WHAT IS EXPECTED »
Filter the listing below down to the lines with the word "releaseExecutor" and copy those.

EXTRACTED DATA Start Marker

-- ==== Sys2Proof/Proofs/ScheduleSteps.lean ====
section
/-! SUPPORT. `ScheduleSound` through the commands: the requests and completions that write the reservation table, the line table
and the hub record, the flights, and so every step (R13, R47). -/

namespace Sys2Proof.Machine

/-! ### What the table's commands leave -/

namespace State

variable (s : State)

/-- Two entries rewritten in either order. -/
theorem setEntry_comm {e f : EntryIx} (x y : Entry) (h : e ≠ f) :
    (s.setEntry e x).setEntry f y = (s.setEntry f y).setEntry e x := by
  have hv : e.val ≠ f.val := fun k => h (Fin.ext k)
  simp only [setEntry, Table.set, List.set_comm _ _ hv]

theorem state_of_lowestFree {e : EntryIx} (h : s.lowestFree = some e) : (s.entry e).state = .free := by
  simpa using (find_allEntries_eq_some.1 h).1

end State

/-- An entry replaced while in force, with the engine in state x (R43, step 3). -/
def Entry.replaced (x : EngineState) (o : SessionId) (y : Entry) : Entry :=
  if x = .stopped then freedEntry y else { y with state := .retiring o .replaced }

theorem State.schedule_retireReplaced (s : State) (old : EntryIx) (o : SessionId) :
    (s.retireReplaced old o).schedule = (s.setEntry old ((s.entry old).replaced s.engine.state o)).schedule := by
  unfold State.retireReplaced Entry.replaced
  split
  · exact State.schedule_ownerNotice ..
  · rfl

/-- With the old entry out of the next-epoch set, that set and the candidate are the trial set of the REPLACE (R40). -/
theorem conflictFree_without {s : State} {old : EntryIx} {x : Entry} (gone : x.state.inNextEpoch = false) {d : Descriptor}
    (hc : ConflictFree s.hub s.gapOf (s.nextEpochWithout old ++ [candidate d])) :
    ConflictFree (s.setEntry old x).hub (s.setEntry old x).gapOf ((s.setEntry old x).nextEpochSet ++ [candidate d]) := by
  have other : ∀ e ∈ (s.setEntry old x).nextEpochEntries, e ≠ old := by
    rintro e he rfl
    rw [mem_nextEpochEntries, State.entry_setEntry, gone] at he
    cases he
  refine ConflictFree.of_subperm (members_append_subperm (nodup_nextEpochEntries _) (fun e he => ?_) (fun e he => ?_) d) hc
  · have ne := other e he
    rw [mem_nextEpochEntries, State.entry_setEntry_ne s x ne] at he
    simpa [ne] using mem_nextEpochEntries.2 he
  · rw [State.entry_setEntry_ne s x (other e he)]

/-- LINE_INFO changes nothing. -/
@[simp] theorem lineInfoAct_state (s : State) (me : SessionId) (f : List Byte) : (lineInfoAct s me f).state = s := by
  unfold lineInfoAct
  split <;> rfl

/-! ### Entries cleaned up, lines claimed -/

@[simp] theorem Entry.cleaned_descriptor (o : SessionId) (x : EngineState) (y : Entry) :
    (y.cleaned o x).descriptor = y.descriptor := by
  unfold cleaned
  split_ifs <;> rfl

theorem Entry.inNextEpoch_of_cleaned {o : SessionId} {x : EngineState} {y : Entry}
    (h : (y.cleaned o x).state.inNextEpoch = true) : y.state.inNextEpoch = true := by
  unfold cleaned at h
  split_ifs at h
  · cases h
  · cases h
  · exact h

theorem Entry.inFiring_of_cleaned {o : SessionId} {x : EngineState} {y : Entry}
    (h : (y.cleaned o x).state.inFiring = true) : y.state.inFiring = true := by
  unfold cleaned at h
  split_ifs at h with _ active
  · cases h
  · rw [active]
    rfl
  · exact h

/-- In STOPPED a cleanup leaves nothing RETIRING that was not. -/
theorem Entry.cleaned_isRetiring {o : SessionId} {y : Entry} (h : y.state.isRetiring = false) :
    (y.cleaned o .stopped).state.isRetiring = false := by
  unfold cleaned
  split_ifs with freed active
  · rfl
  · exact absurd (.inr ⟨active, rfl⟩) freed
  · exact h

theorem State.claimLine_only (s : State) (l : LineIx) (me : SessionId) (idle : Level) (gap : Nat) :
    s.claimLine l me idle gap =
      { s with lines := (s.claimLine l me idle gap).lines, driven := (s.claimLine l me idle gap).driven } := by
  unfold State.claimLine
  dsimp only
  split <;> rfl

/-- A line that is claimed anew keeps its gap or carries no reservation. -/
theorem State.claimLine_gap {s : State} {l : LineIx} {me : SessionId} {idle : Level} {gap : Nat}
    (h : gap = (s.line l).gap ∨ s.lineInUse l = false) {e : EntryIx} (he : (s.entry e).state ≠ .free) :
    (s.claimLine l me idle gap).gapOf (s.entry e).descriptor.line = s.gapOf (s.entry e).descriptor.line := by
  have lines : (s.claimLine l me idle gap).lines = s.lines.set l { holder := some me, idle := idle, gap := gap } := by
    unfold State.claimLine
    dsimp only
    split <;> rfl
  unfold State.gapOf State.line
  rw [lines, Table.get_set]
  split
  · rename_i hl
    rcases h with rfl | hu
    · rw [hl]
      rfl
    · have := List.any_eq_false.1 hu e (mem_allEntries e)
      simp [Entry.isOn, he, hl] at this
  · rfl

namespace ScheduleSound

variable {s : State} (h : ScheduleSound s)
include h

/-! ### Requests that complete at their taking -/

theorem withdrawEntry (free : s.arbiter.executor = none) (me : SessionId) (e : EntryIx) :
    ScheduleSound (s.withdrawEntry me e).state := by
  by_cases ho : s.ownerOf e = some me
  · by_cases hr : (s.entry e).state.isRetiring = true
    · rw [withdrawEntry_retiring ho hr]
      exact h
    · by_cases hf : (s.entry e).state = .pending me ∨ (s.entry e).state = .active me ∧ s.engine.state = .stopped
      · rw [withdrawEntry_frees ho hf]
        exact (h.freeEntry free e).of_schedule_eq (State.schedule_recomputePeaks _)
      · have := State.pending_or_active ho hr
        obtain ⟨active, running⟩ : (s.entry e).state = .active me ∧ s.engine.state ≠ .stopped := by tauto
        rw [withdrawEntry_retires ho active running]
        exact (h.retire free active running _).of_schedule_eq (State.schedule_recomputePeaks _)
  · rw [withdrawEntry_notOwner ho]
    exact h

theorem withdrawAct (free : s.arbiter.executor = none) (me : SessionId) (f : List Byte) :
    ScheduleSound (withdrawAct s me f).state := by
  unfold Machine.withdrawAct
  split
  · exact h
  · split
    · exact h.withdrawEntry free me _
    · exact h

/-- A cleanup frees and retires entries and opens lines, with no flight in progress (R20, R101). -/
theorem cleanup (free : s.arbiter.executor = none) (o : SessionId) : ScheduleSound (s.cleanup o) := by
  have only := s.cleanup_only o
  have hub : (s.cleanup o).hub = s.hub := by rw [only]
  have engine : (s.cleanup o).engine = s.engine := by rw [only]
  have executor : (s.cleanup o).arbiter.executor = none := by rw [only]; exact free
  have n : ScheduleNarrows s (s.cleanup o) :=
    { cycleLength := by rw [hub]
      capacityA := by rw [hub]
      capacityB := by rw [hub]
      gap := by
        funext l
        unfold State.gapOf
        rw [State.cleanup_line]
        unfold Line.cleaned
        split <;> rfl
      descriptor := fun e _ => by rw [State.cleanup_entry, Entry.cleaned_descriptor]
      nextEpoch := fun e he => by
        rw [State.cleanup_entry] at he
        exact Entry.inNextEpoch_of_cleaned he
      firing := .inl fun e he => by
        rw [State.cleanup_entry] at he
        exact Entry.inFiring_of_cleaned he
      stopped := fun hs e => by
        rw [engine] at hs
        rw [State.cleanup_entry, hs]
        exact Entry.cleaned_isRetiring (h.stopped hs e) }
  exact n.sound_of_free h executor
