variable (he : s.lowestFree = some e) (hold : (s.entry old).state = .active o)
include he hold

theorem ne_of_lowestFree_of_active : old ≠ e := by
  rintro rfl
  rw [(lowestFree_eq_some.1 he).1] at hold
  cases hold

/-- An old entry in force retires while the engine is not STOPPED (R43). -/
theorem replaceInForce_retires (running : s.engine.state ≠ .stopped) :
    s.replaceInForce me old o d =
      { state := recomputePeaks { s with
          entries := s.replacedEntries e old me d { s.entry old with state := .retiring o .replaced } }
        status := .ok
        payload := [BitVec.ofNat 8 e.val, BitVec.ofNat 8 (s.entry e).generation.toNat, 3] } := by
  have ne := ne_of_lowestFree_of_active he hold
  have old_entry : (s.writePending e me d).entry old = s.entry old := entry_writePending_ne ne
  have running' : (s.writePending e me d).engine.state ≠ .stopped := running
  simp only [replaceInForce, he, retireReplaced, if_neg running', old_entry, replaceAnswer, entry_setEntry]
  rfl

/-- An old entry in force is freed, with a RETIRED notice that carries STOP, once the engine is STOPPED (R43). -/
theorem replaceInForce_frees (stopped : s.engine.state = .stopped) :
    s.replaceInForce me old o d =
      { state := recomputePeaks { s with
          entries := s.replacedEntries e old me d (freedEntry (s.entry old))
          notices := (s.ownerNotice (some o) .lifecycle
            (.retired (s.handleOf old) (s.entry old).descriptor.label .replaced none)).notices }
        status := .ok
        payload := [BitVec.ofNat 8 e.val, BitVec.ofNat 8 (s.entry e).generation.toNat, 0] } := by
  have ne := ne_of_lowestFree_of_active he hold
  have old_entry : (s.writePending e me d).entry old = s.entry old := entry_writePending_ne ne
  have owner : (s.writePending e me d).ownerOf old = some o := by rw [ownerOf, old_entry, hold]; rfl
  have retired : (s.writePending e me d).retireReplaced old o =
      { s with
        entries := s.replacedEntries e old me d (freedEntry (s.entry old))
        notices := (s.ownerNotice (some o) .lifecycle
          (.retired (s.handleOf old) (s.entry old).descriptor.label .replaced none)).notices } := by
    have stopped' : (s.writePending e me d).engine.state = .stopped := stopped
    rw [retireReplaced, if_pos stopped', freeWithNotice, owner, handleOf, freeEntry, old_entry]
    refine Eq.trans (NoticesOnly.ownerNotice ..) ?_
    rw [ownerNotice_notices_congr (s := s) (t := (s.writePending e me d).setEntry old _) rfl rfl]
    rfl
  have old_state : ((s.writePending e me d).retireReplaced old o).entry old = freedEntry (s.entry old) := by
    rw [retired]
    exact Table.get_set_self ..
  simp only [replaceInForce, he, old_state, replaceAnswer]
  rw [retired]
  rfl

end

end State

/-! ### The table after a REPLACE -/

namespace State

variable {s : State} {me : SessionId} {e old g : EntryIx} {d : Descriptor} {x : Entry}

theorem replacedEntries_old : (s.replacedEntries e old me d x).get old = x := Table.get_set_self ..

theorem replacedEntries_new (ne : old ≠ e) :
    (s.replacedEntries e old me d x).get e =
      { state := .pending me, generation := (s.entry e).generation, descriptor := d, fireCount := 0 } :=
  (Table.get_set_ne _ _ ne.symm).trans entry_writePending

theorem replacedEntries_other (he : g ≠ e) (hold : g ≠ old) : (s.replacedEntries e old me d x).get g = s.entry g :=
  (Table.get_set_ne _ _ hold).trans (entry_writePending_ne he)

/-- The new entry where the old one has been freed, at its index or at another. -/
theorem entry_writePending_freeEntry :
    ((s.freeEntry old).writePending e me d).entry e =
      { state := .pending me
        generation := if e = old then (s.entry e).generation + 1 else (s.entry e).generation
        descriptor := d
        fireCount := 0 } := by
  rw [entry_writePending, freeEntry]
  by_cases h : e = old
  · subst h
    rw [entry_setEntry, if_pos rfl]
    rfl
  · rw [entry_setEntry_ne s _ h, if_neg h]

end State

section replace_completion

variable {s : State} {f : Flight} {x : Replacement} {o : SessionId} {e : EntryIx}
  (attached : s.attachedSession f.session.port = some f.session)
include attached

/-- The old entry is freed and the new one takes the lowest-numbered FREE entry (R42, R44). -/
theorem complete_replace_freeing
    (old : (s.entry x.old).state = .pending o ∨ (s.entry x.old).state = .active o ∧ x.stoppedAtTaking = true)
    (he : e = x.old ∨ (s.entry e).state = .free) (lowest : ∀ g < e, g ≠ x.old ∧ (s.entry g).state ≠ .free) :
    (s.complete f fun t => t.completeReplace f.session (.pass x)) =
      State.recomputePeaks { s.landed f .ok
          [BitVec.ofNat 8 e.val,
            BitVec.ofNat 8 (((s.freeEntry x.old).writePending e f.session x.descriptor).entry e).generation.toNat, 0] with
        entries := ((s.freeEntry x.old).writePending e f.session x.descriptor).entries } := by
  have found : (s.releaseExecutor.freeEntry x.old).lowestFree = some e := State.lowestFree_freeEntry he lowest
  refine State.complete_written attached ?_
  rw [State.completeReplace_freeing (s := s.releaseExecutor) old, State.replaceFreed_of_lowestFree found]
  rfl

variable (old : (s.entry x.old).state = .active o) (running : x.stoppedAtTaking = false)
include old running

/-- With the old entry in force and no other FREE, the REPLACE is refused (R43). -/
theorem complete_replace_noEntry (full : ∀ e, (s.entry e).state ≠ .free) :
    (s.complete f fun t => t.completeReplace f.session (.pass x)) = s.landed f .noEntry [] := by
  have act := State.completeReplace_inForce (s := s.releaseExecutor) (me := f.session) old running
  exact State.complete_landed attached (act.trans (State.replaceInForce_noEntry full))

variable (found : s.lowestFree = some e)
include found

/-- The old entry retires beside the new one (R43). -/
theorem complete_replace_retires (h : s.engine.state ≠ .stopped) :
    (s.complete f fun t => t.completeReplace f.session (.pass x)) =
      State.recomputePeaks
        { s.landed f .ok [BitVec.ofNat 8 e.val, BitVec.ofNat 8 (s.entry e).generation.toNat, 3] with
          entries := s.replacedEntries e x.old f.session x.descriptor
            { s.entry x.old with state := .retiring o .replaced } } := by
  have act := State.completeReplace_inForce (s := s.releaseExecutor) (me := f.session) old running
  exact State.complete_written attached
    (act.trans (State.replaceInForce_retires (s := s.releaseExecutor) found old h))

EXTRACTED DATA End Marker

RESPONSE TO THIS EXERCISE »
  have found : (s.releaseExecutor.freeEntry x.old).lowestFree = some e := State.lowestFree_freeEntry he lowest
  rw [State.completeReplace_freeing (s := s.releaseExecutor) old, State.replaceFreed_of_lowestFree found]
  have act := State.completeReplace_inForce (s := s.releaseExecutor) (me := f.session) old running
  have act := State.completeReplace_inForce (s := s.releaseExecutor) (me := f.session) old running
    (act.trans (State.replaceInForce_retires (s := s.releaseExecutor) found old h))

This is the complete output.